Я приблизительно покончил сейчас со всеми предработами — говорю об ужасающем заторе своей переписки — подумайте (я только что подсчитал их сегодня утром) — я написал сто пятнадцать писем, но ни в одном не было меньше четырех страниц, а во многих восемь и даже двенадцать довольно сжатым почерком. (Я, конечно, не считаю всего пошедшего к Вам, это не писанье, это дыхание через перо…) Сколько писем! ведь столько людей, которые ждут от меня — не совсем даже знаю чего — помощи, совета, — от меня, такого беспомощного перед самыми властными требованиями жизни! — и хотя я прекрасно знаю, что они ошибаются, обманываются, — у меня все-таки искушение (и не думаю, что это было бы из тщеславия) сообщить им некоторые свои итоги — некоторые плоды моих длительных уединений. И женщины и девушки, ужасающе одинокие в самом сердце семьи, — и юные новобрачные, испуганные тем, что с ними случилось… — и еще все эти молодые люди из рабочих — в большинстве революционеры, — сбитые после тюрьмы со всякого толку и ныне сбившиеся на «литературу», сочиняя стихи каких-то злостных пропойц, — что им сказать? Как приподнять их отчаявшееся сердце, как выпрямить их искаженную волю, принявшую под давлением событий характер заемный и совершенно случайный и несомую ими ныне в себе как постороннюю силу — почти неизвестного им назначения?

Опыт Мальте заставляет меня иногда отвечать на эти крики незнакомых, он-то бы ответил, если бы когда-либо чей-либо голос до него дошел, — и он оставил мне как бы целое наследие действия, которое я не мог бы ни направить, ни истратить на иное, чем любовь. Он-то и заставляет меня продолжать это служение, он-то и просит меня любить каждую вещь, которую хочу создать, всеми моими возможностями любви. Вот неотразимая сила, завещанная мне им. Представьте себе Мальте, который бы он в этом, столь ужасном для него Париже, имел бы подругу или даже друга. Разве он вошел бы тогда так глубоко в доверие вещей? Ибо каждая ведь (так он мне часто говорил в наших нескольких близких беседах), насущную жизнь которой Вы хотите передать, сперва Вас спрашивает: — Свободен ли ты? Готов ли ты посвятить мне свою любовь, лечь со мной, как св. Юлиан Милостивый лег рядом с прокаженным, возвращая ему то бессмертное объятие, для которого мало простого преходящего милосердия, но двигатель которого — любовь, которая есть на земле? — Если же вещь видит (так мне говорил Мальте), — если же вещь видит, что Вы заняты — будь то хоть частицей Вашего внимания, — она закрывается; она еще сообщает Вам, может быть, пароль, подает Вам мимоходом легкий дружественный знак (что уже много для смертного, замкнутого между смертных)… но отказывается дать Вам все свое сердце, доверить Вам свою терпеливую сущность, свое тихое звездное постоянство, так роднящее ее с созвездиями!
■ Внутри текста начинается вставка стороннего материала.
/-- `rem`: the signed remainder (R227). -/
def execRem (w : Bool) (d a b : BitVec 6) (t u : Bool) (s : State) : Host.Outcome State Fault Refusal :=
  intInstr s (.rem w d a b t u) (divLat w) d (fun th => intBin w remS (th.gpr a) (th.gpr b))

/-- `remn`: the unsigned remainder (R227). -/
def execRemn (w : Bool) (d a b : BitVec 6) (t u : Bool) (s : State) : Host.Outcome State Fault Refusal :=
  intInstr s (.remn w d a b t u) (divLat w) d (fun th => intBin w remU (th.gpr a) (th.gpr b))

/-- `and`: x & y (R227). -/
def execAnd (w : Bool) (d a b : BitVec 6) (t u : Bool) (s : State) : Host.Outcome State Fault Refusal :=
  intInstr s (.and w d a b t u) 1 d (fun th => intBin w (fun _ x y => x &&& y) (th.gpr a) (th.gpr b))

/-- `or`: x or y, bit by bit (R227). -/
def execOr (w : Bool) (d a b : BitVec 6) (t u : Bool) (s : State) : Host.Outcome State Fault Refusal :=
  intInstr s (.or w d a b t u) 1 d (fun th => intBin w (fun _ x y => x ||| y) (th.gpr a) (th.gpr b))

/-- `xor`: x ^ y (R227). -/
def execXor (w : Bool) (d a b : BitVec 6) (t u : Bool) (s : State) : Host.Outcome State Fault Refusal :=
  intInstr s (.xor w d a b t u) 1 d (fun th => intBin w (fun _ x y => x ^^^ y) (th.gpr a) (th.gpr b))

/-- `andn`: x & ~y (R227). -/
def execAndn (w : Bool) (d a b : BitVec 6) (t u : Bool) (s : State) : Host.Outcome State Fault Refusal :=
  intInstr s (.andn w d a b t u) 1 d (fun th => intBin w (fun _ x y => x &&& ~~~ y) (th.gpr a) (th.gpr b))

/-- `orn`: x or ~y, bit by bit (R227). -/
def execOrn (w : Bool) (d a b : BitVec 6) (t u : Bool) (s : State) : Host.Outcome State Fault Refusal :=
  intInstr s (.orn w d a b t u) 1 d (fun th => intBin w (fun _ x y => x ||| ~~~ y) (th.gpr a) (th.gpr b))

/-- `shl`: x shifted left by y mod N (R227). -/
def execShl (w : Bool) (d a b : BitVec 6) (t u : Bool) (s : State) : Host.Outcome State Fault Refusal :=
  intInstr s (.shl w d a b t u) 1 d (fun th => intBin w shl (th.gpr a) (th.gpr b))

/-- `shr`: x shifted right by y mod N (R227). -/
def execShr (w : Bool) (d a b : BitVec 6) (t u : Bool) (s : State) : Host.Outcome State Fault Refusal :=
  intInstr s (.shr w d a b t u) 1 d (fun th => intBin w shr (th.gpr a) (th.gpr b))

/-- `sra`: x shifted right arithmetically by y mod N (R227). -/
def execSra (w : Bool) (d a b : BitVec 6) (t u : Bool) (s : State) : Host.Outcome State Fault Refusal :=
  intInstr s (.sra w d a b t u) 1 d (fun th => intBin w sra (th.gpr a) (th.gpr b))

/-- `rot`: x rotated left by y mod N (R227). -/
def execRot (w : Bool) (d a b : BitVec 6) (t u : Bool) (s : State) : Host.Outcome State Fault Refusal :=
  intInstr s (.rot w d a b t u) 1 d (fun th => intBin w rot (th.gpr a) (th.gpr b))

/-- `min`: the smaller, signed (R227). -/
def execMin (w : Bool) (d a b : BitVec 6) (t u : Bool) (s : State) : Host.Outcome State Fault Refusal :=
  intInstr s (.min w d a b t u) 1 d (fun th => intBin w minS (th.gpr a) (th.gpr b))

/-- `minn`: the smaller, unsigned (R227). -/
def execMinn (w : Bool) (d a b : BitVec 6) (t u : Bool) (s : State) : Host.Outcome State Fault Refusal :=
  intInstr s (.minn w d a b t u) 1 d (fun th => intBin w minU (th.gpr a) (th.gpr b))

/-- `max`: the larger, signed (R227). -/
def execMax (w : Bool) (d a b : BitVec 6) (t u : Bool) (s : State) : Host.Outcome State Fault Refusal :=
  intInstr s (.max w d a b t u) 1 d (fun th => intBin w maxS (th.gpr a) (th.gpr b))

/-- `maxn`: the larger, unsigned (R227). -/
def execMaxn (w : Bool) (d a b : BitVec 6) (t u : Bool) (s : State) : Host.Outcome State Fault Refusal :=
  intInstr s (.maxn w d a b t u) 1 d (fun th => intBin w maxU (th.gpr a) (th.gpr b))

/-- `clz`: leading zero bits (R227). -/
def execClz (w : Bool) (d a : BitVec 6) (t : Bool) (s : State) : Host.Outcome State Fault Refusal :=
  intInstr s (.clz w d a t) 1 d (fun th => intUn w clz (th.gpr a))

/-- `ctz`: trailing zero bits (R227). -/
def execCtz (w : Bool) (d a : BitVec 6) (t : Bool) (s : State) : Host.Outcome State Fault Refusal :=
  intInstr s (.ctz w d a t) 1 d (fun th => intUn w ctz (th.gpr a))

/-- `popc`: one bits (R227). -/
def execPopc (w : Bool) (d a : BitVec 6) (t : Bool) (s : State) : Host.Outcome State Fault Refusal :=
  intInstr s (.popc w d a t) 1 d (fun th => intUn w popc (th.gpr a))

/-- `brev`: bits reversed (R227). -/
def execBrev (w : Bool) (d a : BitVec 6) (t : Bool) (s : State) : Host.Outcome State Fault Refusal :=
  intInstr s (.brev w d a t) 1 d (fun th => intUn w brev (th.gpr a))

/-- `bswap`: bytes reversed (R227). -/
def execBswap (w : Bool) (d a : BitVec 6) (t : Bool) (s : State) : Host.Outcome State Fault Refusal :=
  intInstr s (.bswap w d a t) 1 d (fun th => intUn w bswap (th.gpr a))

/-- `sext`: the low 8 x 2^w bits, sign-extended (R227). -/
def execSext (d a : BitVec 6) (z : BitVec 2) (t : Bool) (s : State) : Host.Outcome State Fault Refusal :=
  intInstr s (.sext d a z t) 1 d (fun th => signExt (8 * 2 ^ z.toNat) (th.gpr a).toNat)

/-- `zext`: the low 8 x 2^w bits, zero-extended (R227). -/
def execZext (d a : BitVec 6) (z : BitVec 2) (t : Bool) (s : State) : Host.Outcome State Fault Refusal :=
  intInstr s (.zext d a z t) 1 d (fun th => wd (bits (th.gpr a) 0 (8 * 2 ^ z.toNat)))

/-! ## Immediate forms (R228 to R230) -/

/-- `add` immediate: Gpr(a) + SignExtend(imm12) (R228). -/
def execAddImm (d a : BitVec 6) (t : Bool) (i : BitVec 12) (s : State) : Host.Outcome State Fault Refusal :=
  intInstr s (.addImm d a t i) 1 d (fun th => th.gpr a + immS i)

/-- `and` immediate: Gpr(a) & SignExtend(imm12) (R228). -/
def execAndImm (d a : BitVec 6) (t : Bool) (i : BitVec 12) (s : State) : Host.Outcome State Fault Refusal :=
  intInstr s (.andImm d a t i) 1 d (fun th => th.gpr a &&& immS i)

/-- `or` immediate: Gpr(a) or SignExtend(imm12), bit by bit (R228). -/
def execOrImm (d a : BitVec 6) (t : Bool) (i : BitVec 12) (s : State) : Host.Outcome State Fault Refusal :=
  intInstr s (.orImm d a t i) 1 d (fun th => th.gpr a ||| immS i)

/-- `xor` immediate: Gpr(a) ^ SignExtend(imm12) (R228). -/
def execXorImm (d a : BitVec 6) (t : Bool) (i : BitVec 12) (s : State) : Host.Outcome State Fault Refusal :=
  intInstr s (.xorImm d a t i) 1 d (fun th => th.gpr a ^^^ immS i)

/-- `shl` immediate: shift left by k (R228). -/
def execShlImm (d a : BitVec 6) (t : Bool) (k : BitVec 6) (s : State) : Host.Outcome State Fault Refusal :=
  intInstr s (.shlImm d a t k) 1 d (fun th => th.gpr a <<< k.toNat)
Для того чтобы вещь Вам говорила, Вы должны взять ее на некоторое время как единственную существующую, как единственное явление, помещенное усердием и исключительностью Вашей любви по самой середине Вселенной и на этом несравненном месте обслуживаемое в тот день ангелами. То, что Вы, мой друг, сейчас читаете, — один из уроков мне Мальте (моего единственного друга за столькие годы страданий и искушений!), и я вижу, что Вы то же самое говорите, точь-в-точь, когда говорите о Ваших работах карандашом и кистью, ценных для Вас только как любовный договор, где кисть или карандаш только осуществляют объятие, нежное вступление во владение.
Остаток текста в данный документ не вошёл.